# Task to carry out
Throughout the entries below, report every line where "rails" is found.

(Dataset records)

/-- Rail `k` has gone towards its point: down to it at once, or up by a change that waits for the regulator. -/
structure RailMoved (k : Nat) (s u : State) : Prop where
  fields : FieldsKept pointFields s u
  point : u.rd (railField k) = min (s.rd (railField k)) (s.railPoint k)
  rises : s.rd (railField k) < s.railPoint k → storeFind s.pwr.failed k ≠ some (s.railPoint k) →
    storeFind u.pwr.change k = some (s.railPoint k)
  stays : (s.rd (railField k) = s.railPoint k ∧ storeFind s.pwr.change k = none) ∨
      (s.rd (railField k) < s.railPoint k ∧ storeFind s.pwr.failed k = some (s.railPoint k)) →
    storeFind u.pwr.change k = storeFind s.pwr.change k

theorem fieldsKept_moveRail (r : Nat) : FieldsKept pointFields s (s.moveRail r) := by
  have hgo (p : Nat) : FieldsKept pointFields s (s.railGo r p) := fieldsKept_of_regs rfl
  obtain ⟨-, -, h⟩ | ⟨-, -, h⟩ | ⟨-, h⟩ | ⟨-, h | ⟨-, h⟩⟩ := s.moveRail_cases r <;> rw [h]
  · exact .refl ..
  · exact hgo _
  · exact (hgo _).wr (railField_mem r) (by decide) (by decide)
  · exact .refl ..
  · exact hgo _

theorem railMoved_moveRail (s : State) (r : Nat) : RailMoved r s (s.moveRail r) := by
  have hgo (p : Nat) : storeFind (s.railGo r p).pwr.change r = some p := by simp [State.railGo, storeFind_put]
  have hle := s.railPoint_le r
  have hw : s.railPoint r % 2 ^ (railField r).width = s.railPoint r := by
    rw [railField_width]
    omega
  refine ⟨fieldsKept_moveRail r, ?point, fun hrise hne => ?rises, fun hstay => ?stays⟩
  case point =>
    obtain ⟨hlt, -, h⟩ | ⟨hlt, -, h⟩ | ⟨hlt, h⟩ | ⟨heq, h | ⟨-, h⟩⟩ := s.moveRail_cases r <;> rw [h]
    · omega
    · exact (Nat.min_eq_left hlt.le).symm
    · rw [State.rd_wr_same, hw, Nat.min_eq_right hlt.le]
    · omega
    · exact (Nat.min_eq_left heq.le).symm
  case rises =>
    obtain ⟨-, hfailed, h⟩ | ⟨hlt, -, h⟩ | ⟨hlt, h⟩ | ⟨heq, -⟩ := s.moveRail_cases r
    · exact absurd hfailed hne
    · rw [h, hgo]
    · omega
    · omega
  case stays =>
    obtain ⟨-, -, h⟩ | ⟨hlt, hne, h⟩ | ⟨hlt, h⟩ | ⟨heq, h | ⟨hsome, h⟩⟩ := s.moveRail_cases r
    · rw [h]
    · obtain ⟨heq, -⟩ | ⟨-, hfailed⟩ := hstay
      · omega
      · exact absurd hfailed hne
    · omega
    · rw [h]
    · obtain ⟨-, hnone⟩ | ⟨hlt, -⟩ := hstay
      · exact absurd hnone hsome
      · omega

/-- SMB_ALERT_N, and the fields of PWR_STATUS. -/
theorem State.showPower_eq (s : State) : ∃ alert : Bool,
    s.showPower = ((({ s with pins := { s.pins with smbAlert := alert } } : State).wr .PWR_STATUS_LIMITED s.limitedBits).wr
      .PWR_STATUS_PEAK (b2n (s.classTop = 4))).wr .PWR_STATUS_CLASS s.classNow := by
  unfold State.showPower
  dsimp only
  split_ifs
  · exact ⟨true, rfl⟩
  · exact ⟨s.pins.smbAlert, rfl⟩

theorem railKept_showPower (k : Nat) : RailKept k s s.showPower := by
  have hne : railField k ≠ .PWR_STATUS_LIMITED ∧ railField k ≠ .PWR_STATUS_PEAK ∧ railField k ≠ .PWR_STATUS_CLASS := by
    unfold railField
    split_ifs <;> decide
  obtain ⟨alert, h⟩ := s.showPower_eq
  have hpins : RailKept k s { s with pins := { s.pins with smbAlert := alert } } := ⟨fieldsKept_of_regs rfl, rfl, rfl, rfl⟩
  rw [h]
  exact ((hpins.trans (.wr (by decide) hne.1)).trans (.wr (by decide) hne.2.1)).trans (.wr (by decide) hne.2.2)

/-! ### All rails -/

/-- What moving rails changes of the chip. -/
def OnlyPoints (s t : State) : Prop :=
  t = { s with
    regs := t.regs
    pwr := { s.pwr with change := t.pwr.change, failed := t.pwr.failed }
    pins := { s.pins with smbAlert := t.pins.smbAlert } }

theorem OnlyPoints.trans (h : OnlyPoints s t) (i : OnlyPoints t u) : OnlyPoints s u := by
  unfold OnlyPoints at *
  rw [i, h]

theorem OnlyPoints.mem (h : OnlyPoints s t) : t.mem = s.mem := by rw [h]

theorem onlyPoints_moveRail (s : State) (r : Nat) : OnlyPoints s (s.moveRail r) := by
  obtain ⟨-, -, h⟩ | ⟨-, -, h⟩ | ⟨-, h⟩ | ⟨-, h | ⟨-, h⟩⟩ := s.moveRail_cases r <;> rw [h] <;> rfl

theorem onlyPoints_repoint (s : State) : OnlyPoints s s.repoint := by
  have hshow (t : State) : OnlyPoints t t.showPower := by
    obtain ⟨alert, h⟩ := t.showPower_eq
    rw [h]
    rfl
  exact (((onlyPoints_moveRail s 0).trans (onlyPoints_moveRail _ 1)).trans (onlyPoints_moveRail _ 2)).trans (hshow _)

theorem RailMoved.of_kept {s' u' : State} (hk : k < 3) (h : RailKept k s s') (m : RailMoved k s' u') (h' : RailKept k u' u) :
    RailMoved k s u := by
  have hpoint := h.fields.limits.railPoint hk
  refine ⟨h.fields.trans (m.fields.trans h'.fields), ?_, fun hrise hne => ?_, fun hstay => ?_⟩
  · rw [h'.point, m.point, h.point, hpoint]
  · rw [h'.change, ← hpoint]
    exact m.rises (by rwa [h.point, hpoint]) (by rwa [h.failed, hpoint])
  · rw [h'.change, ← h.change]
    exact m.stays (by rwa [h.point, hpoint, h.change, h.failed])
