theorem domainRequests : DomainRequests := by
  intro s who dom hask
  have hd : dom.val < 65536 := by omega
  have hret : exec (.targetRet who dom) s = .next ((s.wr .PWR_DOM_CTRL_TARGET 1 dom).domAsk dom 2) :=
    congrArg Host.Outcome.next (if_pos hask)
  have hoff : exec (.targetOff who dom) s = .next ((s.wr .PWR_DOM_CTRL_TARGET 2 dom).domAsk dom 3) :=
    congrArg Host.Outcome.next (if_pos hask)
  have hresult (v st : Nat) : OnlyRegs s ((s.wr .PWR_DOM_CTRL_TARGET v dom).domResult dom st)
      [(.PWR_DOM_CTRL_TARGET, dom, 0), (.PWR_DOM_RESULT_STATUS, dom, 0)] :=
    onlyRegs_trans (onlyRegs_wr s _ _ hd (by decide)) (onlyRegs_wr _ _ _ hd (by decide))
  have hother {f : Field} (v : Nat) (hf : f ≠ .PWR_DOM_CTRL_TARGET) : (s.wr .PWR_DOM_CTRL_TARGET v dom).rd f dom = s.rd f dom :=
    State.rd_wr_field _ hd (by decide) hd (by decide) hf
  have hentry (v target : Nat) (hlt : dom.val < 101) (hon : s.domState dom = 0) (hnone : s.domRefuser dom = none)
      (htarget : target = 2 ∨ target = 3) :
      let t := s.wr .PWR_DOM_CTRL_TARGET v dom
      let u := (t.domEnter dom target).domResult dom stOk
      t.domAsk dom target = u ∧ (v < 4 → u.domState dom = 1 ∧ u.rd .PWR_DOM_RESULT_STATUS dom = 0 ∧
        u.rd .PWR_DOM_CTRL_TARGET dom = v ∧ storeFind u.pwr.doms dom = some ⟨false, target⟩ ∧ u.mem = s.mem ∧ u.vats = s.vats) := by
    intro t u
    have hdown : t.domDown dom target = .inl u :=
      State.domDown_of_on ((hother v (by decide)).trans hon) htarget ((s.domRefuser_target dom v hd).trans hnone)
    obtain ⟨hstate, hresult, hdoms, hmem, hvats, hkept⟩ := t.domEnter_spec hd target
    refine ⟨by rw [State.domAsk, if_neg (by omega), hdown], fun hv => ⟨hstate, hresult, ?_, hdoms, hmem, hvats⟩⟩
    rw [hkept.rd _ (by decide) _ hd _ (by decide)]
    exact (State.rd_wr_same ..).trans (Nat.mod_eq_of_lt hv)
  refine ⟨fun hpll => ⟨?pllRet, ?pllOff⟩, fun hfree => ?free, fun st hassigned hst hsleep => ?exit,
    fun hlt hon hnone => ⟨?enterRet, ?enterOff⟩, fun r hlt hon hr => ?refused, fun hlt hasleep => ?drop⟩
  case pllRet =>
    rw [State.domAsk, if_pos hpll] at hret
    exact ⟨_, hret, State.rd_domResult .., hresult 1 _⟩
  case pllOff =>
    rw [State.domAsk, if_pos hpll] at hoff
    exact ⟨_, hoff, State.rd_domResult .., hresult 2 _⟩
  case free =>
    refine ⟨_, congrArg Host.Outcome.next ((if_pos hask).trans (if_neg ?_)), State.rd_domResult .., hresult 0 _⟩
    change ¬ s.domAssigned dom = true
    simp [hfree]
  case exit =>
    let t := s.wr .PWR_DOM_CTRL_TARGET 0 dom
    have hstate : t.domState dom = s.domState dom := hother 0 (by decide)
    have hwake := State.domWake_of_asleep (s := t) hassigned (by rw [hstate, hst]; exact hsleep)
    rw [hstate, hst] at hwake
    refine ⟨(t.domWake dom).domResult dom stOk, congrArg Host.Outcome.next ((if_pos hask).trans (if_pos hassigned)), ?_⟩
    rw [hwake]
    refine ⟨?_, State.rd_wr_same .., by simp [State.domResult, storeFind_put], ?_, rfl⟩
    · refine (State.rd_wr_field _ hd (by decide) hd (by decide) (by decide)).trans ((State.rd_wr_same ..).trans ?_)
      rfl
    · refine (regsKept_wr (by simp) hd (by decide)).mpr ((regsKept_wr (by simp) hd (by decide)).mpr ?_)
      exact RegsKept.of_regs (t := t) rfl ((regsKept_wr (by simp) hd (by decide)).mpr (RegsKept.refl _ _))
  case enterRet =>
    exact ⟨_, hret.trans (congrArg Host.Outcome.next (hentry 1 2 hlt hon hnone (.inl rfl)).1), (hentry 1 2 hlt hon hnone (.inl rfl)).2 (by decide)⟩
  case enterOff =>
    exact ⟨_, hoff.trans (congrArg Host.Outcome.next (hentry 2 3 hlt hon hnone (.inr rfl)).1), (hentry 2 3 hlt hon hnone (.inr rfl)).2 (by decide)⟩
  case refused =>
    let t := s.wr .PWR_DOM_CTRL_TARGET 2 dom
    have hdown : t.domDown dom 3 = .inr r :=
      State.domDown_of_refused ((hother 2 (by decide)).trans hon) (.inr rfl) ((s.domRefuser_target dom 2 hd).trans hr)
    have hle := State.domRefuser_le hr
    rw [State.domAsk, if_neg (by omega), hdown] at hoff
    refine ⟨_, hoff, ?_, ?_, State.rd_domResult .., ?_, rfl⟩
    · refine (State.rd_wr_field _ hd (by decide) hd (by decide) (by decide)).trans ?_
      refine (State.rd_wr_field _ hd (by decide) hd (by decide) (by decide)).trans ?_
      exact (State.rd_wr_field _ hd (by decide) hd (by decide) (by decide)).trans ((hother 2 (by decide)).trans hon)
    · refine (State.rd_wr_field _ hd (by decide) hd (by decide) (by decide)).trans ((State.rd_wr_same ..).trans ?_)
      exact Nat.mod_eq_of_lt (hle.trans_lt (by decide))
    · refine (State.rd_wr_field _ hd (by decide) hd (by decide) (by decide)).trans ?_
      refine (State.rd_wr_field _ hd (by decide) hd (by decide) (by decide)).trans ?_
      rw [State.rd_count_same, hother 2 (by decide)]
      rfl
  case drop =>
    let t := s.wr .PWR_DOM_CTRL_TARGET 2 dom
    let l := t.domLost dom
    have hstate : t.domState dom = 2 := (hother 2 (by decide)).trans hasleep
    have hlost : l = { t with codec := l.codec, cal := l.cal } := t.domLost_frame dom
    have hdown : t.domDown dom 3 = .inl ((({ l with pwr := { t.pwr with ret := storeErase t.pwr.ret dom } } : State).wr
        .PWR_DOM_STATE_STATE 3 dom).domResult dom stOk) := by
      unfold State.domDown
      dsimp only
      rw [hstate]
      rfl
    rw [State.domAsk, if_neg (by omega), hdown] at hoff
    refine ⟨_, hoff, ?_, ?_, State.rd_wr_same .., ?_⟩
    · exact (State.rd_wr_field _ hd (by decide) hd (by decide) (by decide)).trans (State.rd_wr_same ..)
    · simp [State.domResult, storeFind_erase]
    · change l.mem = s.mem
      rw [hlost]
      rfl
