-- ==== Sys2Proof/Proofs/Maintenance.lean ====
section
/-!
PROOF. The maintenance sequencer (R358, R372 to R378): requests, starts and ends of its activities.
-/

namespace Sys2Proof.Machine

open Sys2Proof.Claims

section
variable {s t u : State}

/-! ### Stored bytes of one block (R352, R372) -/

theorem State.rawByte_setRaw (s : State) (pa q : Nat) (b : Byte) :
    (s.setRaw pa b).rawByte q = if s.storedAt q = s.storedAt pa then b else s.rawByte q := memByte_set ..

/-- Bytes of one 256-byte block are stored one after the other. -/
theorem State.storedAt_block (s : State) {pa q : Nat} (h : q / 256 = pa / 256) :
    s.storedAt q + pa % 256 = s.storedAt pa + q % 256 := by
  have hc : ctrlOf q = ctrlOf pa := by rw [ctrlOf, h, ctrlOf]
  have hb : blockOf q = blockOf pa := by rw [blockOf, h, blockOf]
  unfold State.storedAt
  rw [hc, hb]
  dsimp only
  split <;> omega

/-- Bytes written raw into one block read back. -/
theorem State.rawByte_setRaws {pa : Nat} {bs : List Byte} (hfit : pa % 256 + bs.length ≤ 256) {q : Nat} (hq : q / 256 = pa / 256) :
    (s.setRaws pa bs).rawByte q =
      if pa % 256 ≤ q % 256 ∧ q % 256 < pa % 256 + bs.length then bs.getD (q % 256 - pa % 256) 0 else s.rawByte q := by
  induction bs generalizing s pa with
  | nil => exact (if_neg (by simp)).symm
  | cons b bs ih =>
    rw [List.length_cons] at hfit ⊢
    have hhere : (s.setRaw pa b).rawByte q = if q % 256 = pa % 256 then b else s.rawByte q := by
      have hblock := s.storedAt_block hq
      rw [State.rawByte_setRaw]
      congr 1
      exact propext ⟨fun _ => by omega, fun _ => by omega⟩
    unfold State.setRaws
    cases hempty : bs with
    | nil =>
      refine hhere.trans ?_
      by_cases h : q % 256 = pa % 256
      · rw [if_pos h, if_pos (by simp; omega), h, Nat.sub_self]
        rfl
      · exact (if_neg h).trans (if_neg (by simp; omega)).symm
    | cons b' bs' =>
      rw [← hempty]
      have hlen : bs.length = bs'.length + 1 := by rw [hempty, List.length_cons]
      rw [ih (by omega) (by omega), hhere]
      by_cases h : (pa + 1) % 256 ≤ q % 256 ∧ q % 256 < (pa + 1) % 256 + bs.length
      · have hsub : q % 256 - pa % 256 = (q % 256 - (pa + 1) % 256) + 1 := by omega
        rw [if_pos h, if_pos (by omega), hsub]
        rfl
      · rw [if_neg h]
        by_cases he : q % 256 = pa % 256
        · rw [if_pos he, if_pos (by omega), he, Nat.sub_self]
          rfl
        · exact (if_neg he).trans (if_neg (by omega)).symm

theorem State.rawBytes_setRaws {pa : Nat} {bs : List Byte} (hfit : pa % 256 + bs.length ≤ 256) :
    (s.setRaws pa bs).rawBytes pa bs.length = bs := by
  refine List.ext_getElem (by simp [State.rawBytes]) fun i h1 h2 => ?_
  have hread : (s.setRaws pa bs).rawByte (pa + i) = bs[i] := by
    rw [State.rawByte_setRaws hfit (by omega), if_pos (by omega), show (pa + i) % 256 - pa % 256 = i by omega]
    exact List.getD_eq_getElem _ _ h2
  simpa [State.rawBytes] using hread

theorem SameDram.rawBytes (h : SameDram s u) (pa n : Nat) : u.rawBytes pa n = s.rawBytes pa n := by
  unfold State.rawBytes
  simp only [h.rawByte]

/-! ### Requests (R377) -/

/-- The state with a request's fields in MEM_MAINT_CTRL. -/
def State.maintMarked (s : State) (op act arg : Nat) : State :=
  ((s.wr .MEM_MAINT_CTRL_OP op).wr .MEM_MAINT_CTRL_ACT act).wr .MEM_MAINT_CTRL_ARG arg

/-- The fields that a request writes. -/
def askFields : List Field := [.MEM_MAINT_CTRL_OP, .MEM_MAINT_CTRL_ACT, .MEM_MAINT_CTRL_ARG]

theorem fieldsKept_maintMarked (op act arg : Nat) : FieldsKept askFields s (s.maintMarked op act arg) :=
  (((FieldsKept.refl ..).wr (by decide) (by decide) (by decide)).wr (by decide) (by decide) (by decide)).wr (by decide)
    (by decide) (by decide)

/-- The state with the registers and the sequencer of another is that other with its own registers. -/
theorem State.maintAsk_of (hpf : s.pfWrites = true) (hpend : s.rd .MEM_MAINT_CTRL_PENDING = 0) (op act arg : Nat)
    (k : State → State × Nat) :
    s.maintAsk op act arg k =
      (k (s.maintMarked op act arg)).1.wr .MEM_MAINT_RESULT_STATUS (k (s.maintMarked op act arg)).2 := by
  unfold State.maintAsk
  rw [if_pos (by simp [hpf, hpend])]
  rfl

(End Dataset records)

# Expected output
/-! ### All rails -/
/-- What moving rails changes of the chip. -/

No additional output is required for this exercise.